O anúncio oficial da contagem dos votos neste domingo (2) confirmou que a sigla conquistou 159 cadeiras das 400 na Assembleia Nacional do país, segundo a agência Reuters. O valor é uma perda significativa em comparação com a última eleição, quando o partido conquistou 230 assentos do legislativo.
Sem maioria, o ANC confirmou que fará uma coalizão com um ou mais partidos de oposição, desde que o atual presidente não seja substituído.
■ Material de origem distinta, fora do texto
theorem test_witness_CommissionRequests :
    (Ready (asked lockedUp 0x30 1 [0, 0, 1, 0, 1]) 0x30 1 [0, 0, 1, 0, 1] ∧
      lockedUp.held = false ∧ fieldLength 0 = some [(1 : Byte), 0, 1].length ∧
      sectionCount 0 ≤ (1 : Byte).toNat) ∧
    Ready (asked up 0x30 1 [0, 1, 1, 0, 1]) 0x30 1 [0, 1, 1, 0, 1] ∧
    (Ready (asked lockedUp 0x31 1 []) 0x31 1 [] ∧ lockedUp.cfg.locked = true) ∧
    (Ready (asked up 0x31 1 []) 0x31 1 [] ∧ up.cfg.locked = false ∧
      up.cfg.record.rack.lockable = false) ∧
    (Ready (asked wetUp 0x31 1 []) 0x31 1 [] ∧ wetUp.leak.latched = true) ∧
    (Ready (asked lockableUp 0x31 1 []) 0x31 1 [] ∧ lockableUp.cfg.locked = false ∧
      lockableUp.cfg.record.rack.lockable = true ∧ lockableUp.leak.latched = false) ∧
    (Ready (asked up 0x32 1 []) 0x32 1 [] ∧ up.cfg.locked = false) ∧
    (Ready (asked lockedUp 0x32 1 []) 0x32 1 [] ∧ lockedUp.canUnlock = false) ∧
    (Ready (asked unlockable 0x32 1 []) 0x32 1 [] ∧ unlockable.cfg.locked = true ∧
      unlockable.canUnlock = true) ∧
    ((List.replicate 6 (255 : Byte)).length = 6 ∧ (List.replicate 4 (255 : Byte)).length = 4) ∧
    (let l := (List.finRange 48).filter fun n => n.val < oneSlot.rack.slotCount
     l.Nodup ∧ l.length = 1) :=
  ⟨⟨ready_locked _ _, rfl, rfl, by decide +kernel⟩, ready_up _ _, ⟨ready_locked _ _, rfl⟩,
    ⟨ready_up _ _, rfl, by decide +kernel⟩, ⟨asked_ready _ _ _ _ rfl rfl rfl (by decide +kernel), by decide +kernel⟩,
    ⟨asked_ready _ _ _ _ rfl rfl rfl (by decide +kernel), rfl, by decide +kernel, by decide +kernel⟩,
    ⟨ready_up _ _, rfl⟩, ⟨ready_locked _ _, by decide +kernel⟩,
    ⟨asked_ready _ _ _ _ rfl rfl rfl (by decide +kernel), rfl, by decide +kernel⟩, by decide +kernel,
    by decide +kernel⟩

/-- The UNCOMMISSIONED part in NORMAL with that record, a command waiting for BU 0, and a recharge frame
running on a pool. -/
def framedUp (pool : Nat) : State :=
  { lockableUp with
    cfg := { defaultCfg with record := oneShelf }
    rack := { initialRack with
      bus := { initialBus with entries := [⟨.bu 0, .restore, 0⟩] }
      grid := { initialGrid with state := .normal }
      acct := { initialAccount with takenUp := true }
      rech := { initialRecharge with pool := pool, frame := some ⟨0, 1⟩ } } }

/-- R35, R44, R56: a lock keeps the queue entry of a present position whose record it makes LOST (log entry
50), and a shortfall entered at the lock restarts the frame on a pool of 0. -/
theorem test_lock_entries_and_frame :
    (∀ pool : Fin 2,
      (let s := framedUp pool.val
       s.rack.acct.shortfall = false ∧ s.lock.rack.acct.shortfall = true ∧
       s.rack.rech.frame ≠ none ∧ s.lock.rack.rech.pool = 0 ∧
       (s.lock.rack.bu[(0 : Fin 12)]).state = .lost ∧
       s.rack.rech.members[(0 : Fin 12)] = none ∧
       s.lock.rack.bus.entry (.bu 0) = some ⟨.bu 0, .restore, 0⟩)) := by decide +kernel

theorem test_witness_LockAndUnlock :
    (∀ n : Fin 48, (lockableUp.rack.slots[n]).state = .disabled) ∧
    (let s : State := { lockableUp with cfg := { defaultCfg with record := oneShelf } }
     (s.lock.rack.psu[(0 : Fin 18)]).present = true ∧ (s.lock.rack.bu[(0 : Fin 12)]).present = true ∧
     (s.rack.bu[(0 : Fin 12)]).lockPresent = false ∧
     (s.lock.rack.bu[(1 : Fin 12)]).present = false ∧
     (s.lock.rack.psu[(1 : Fin 18)]).present = false ∧
     ({ s.rack.bu[(0 : Fin 12)] with lockPresent := true } : BuRec).lockPresent = true ∧
     (s.rack.bu[(0 : Fin 12)]).state = .absent ∧
     (shelfOne.bu[(0 : Fin 12)]).state ≠ .absent) ∧
    (wetUp.leak.channels[(15 : Fin 16)]).state = .wet ∧
    ((∀ c : Fin 16, (suspectUp.leak.channels[c]).state ≠ .wet) ∧
      (suspectUp.leak.channels[(15 : Fin 16)]).state = .suspect) ∧
    (∀ c : Fin 16, (lockableUp.leak.channels[c]).state = .dry) ∧ (7 : Fin 8) ≠ 0 := by
  decide +kernel

theorem test_witness_StoreCommands :
    Ready (asked up 0x38 1 []) 0x38 1 [] ∧
    (writing (.config blankContent)).store.writing = some (.config blankContent) ∧
    (writing (.battery blankStore.batteryFirst.content)).store.writing
      = some (.battery blankStore.batteryFirst.content) ∧
    (({ blankStore with saving := true } : Store).writing = none ∧
      ({ blankStore with saving := true } : Store).saving = true) ∧
    (({ blankStore with batteryWaiting := true } : Store).saving = false ∧
      ({ blankStore with batteryWaiting := true } : Store).batteryWaiting = true) ∧
    (writing (.config blankContent)).store.writing ≠ none :=
  ⟨ready_up _ _, rfl, rfl, ⟨rfl, rfl⟩, ⟨rfl, rfl⟩, nofun⟩

theorem test_witness_ChannelMoves :
    ((20 : Nat) ≤ 20 ∧ (20 : Nat) < 21 ∧ (30 : Nat) ≤ 30 ∧ (29 : Nat) < 30) ∧
    (∀ st : ChanState, ∀ k : Nat, ({ initialChannel with
      state := st, wetCount := k, openCount := k, dryCount := k } : Channel).state = st) ∧
    (({ initialChannel with wetCount := 8 } : Channel).wetCount < 9 ∧
      ({ initialChannel with wetCount := 9 } : Channel).wetCount = 9 ∧
      ({ initialChannel with openCount := 3 } : Channel).openCount < 4 ∧
      ({ initialChannel with openCount := 4 } : Channel).openCount = 4 ∧
      ({ initialChannel with dryCount := 3 } : Channel).dryCount < 4 ∧
      ({ initialChannel with dryCount := 4 } : Channel).dryCount = 4) :=
  ⟨by decide +kernel, fun _ _ => rfl, by decide +kernel⟩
Após a divulgação do resultado, Ramaphosa disse que, apesar da derrota do partido, o resultado da eleição foi uma vitória para a democracia. "O que esta eleição deixou claro é que o povo da África do Sul espera que seus líderes trabalhem juntos para atender às suas necessidades", afirmou.
A justificativa para o declínio do partido de Nelson Mandela (1918-2013), símbolo da luta pelo fim do regime de segregação racial, é a insatisfação da população sul-africana com desemprego, desigualdade e escassez de energia.
Na contramão, o principal partido da oposição, a Aliança Democrática (DA), angariou 21,7% dos votos, enquanto o uMkhonto we Sizwe (MK), um novo partido liderado pelo ex-presidente Jacob Zuma, conseguiu 14,6%.
Já o grupo de extrema esquerda Economic Freedom Fighters (EFF), liderado pelo ex-líder da juventude do ANC, Julius Malema, obteve 9,5%. O pequeno Inkatha Freedom Party (IFP), um partido conservador zulu com uma base de poder na província de KwaZulu-Natal obteve cerca de 4% dos votos.
"Podemos falar com todos e com qualquer pessoa", disse Gwede Mantashe, presidente do ANC e atual ministro das Minas e da Energia, aos jornalistas em comentários transmitidos pela South African Broadcasting Corporation (SABC), esquivando-se a uma pergunta sobre quem é o partido que estava a discutir uma possível coligação.
Após perda histórica nas eleições da África do Sul, partido de Mandela terá que disputar a presidência com oposição
Alianças incertas
Os potenciais aliados, porém, são desde a Aliança Democrática, uma legenda pró-mercado, a partidos insurgentes de ex-membros do ANC que deixaram a legenda.
Investidores da economia mais industrializada da África esperam que as incertezas acabem rapidamente.
O resultado ruim, contudo, pode alimentar discussões sobre a liderança de Cyril Ramaphosa. A vice-secretária-geral do ANC, Nomvula Mokonyane, afirmou que o mandatário não vai renunciar. “Ninguém vai renunciar... Coletivamente, todos nós estamos confiantes de que ele (Ramaphosa) continuará como presidente do ANC”, afirmou ela a repórteres no centro de resultados eleitorais.
"Há paz, há harmonia. Estamos todos a falar uns com os outros. Eu (gostaria) que o clima que existe aqui pudesse permear as comunidades e os eleitores”, completou Mokonyane à Associated Press.
Na sexta-feira, porém, um alto funcionário do ANC o apoiou para permanecer como líder do partido, e analistas dizem que ele não tem um sucessor óbvio.
Um acordo para manter o ANC na presidência poderia envolver o apoio da oposição em troca de cargos no gabinete ou de maior controle do Parlamento, talvez até do presidente da Câmara.
Outros partidos questionam o que consideram ser inconsistências na contagem de votos que podem levar à contestação de alguns resultados.
Desde o pleito histórico de 1994, que acabou com o domínio da minoria branca, o ANC venceu todas as eleições presidenciais sul-africanas.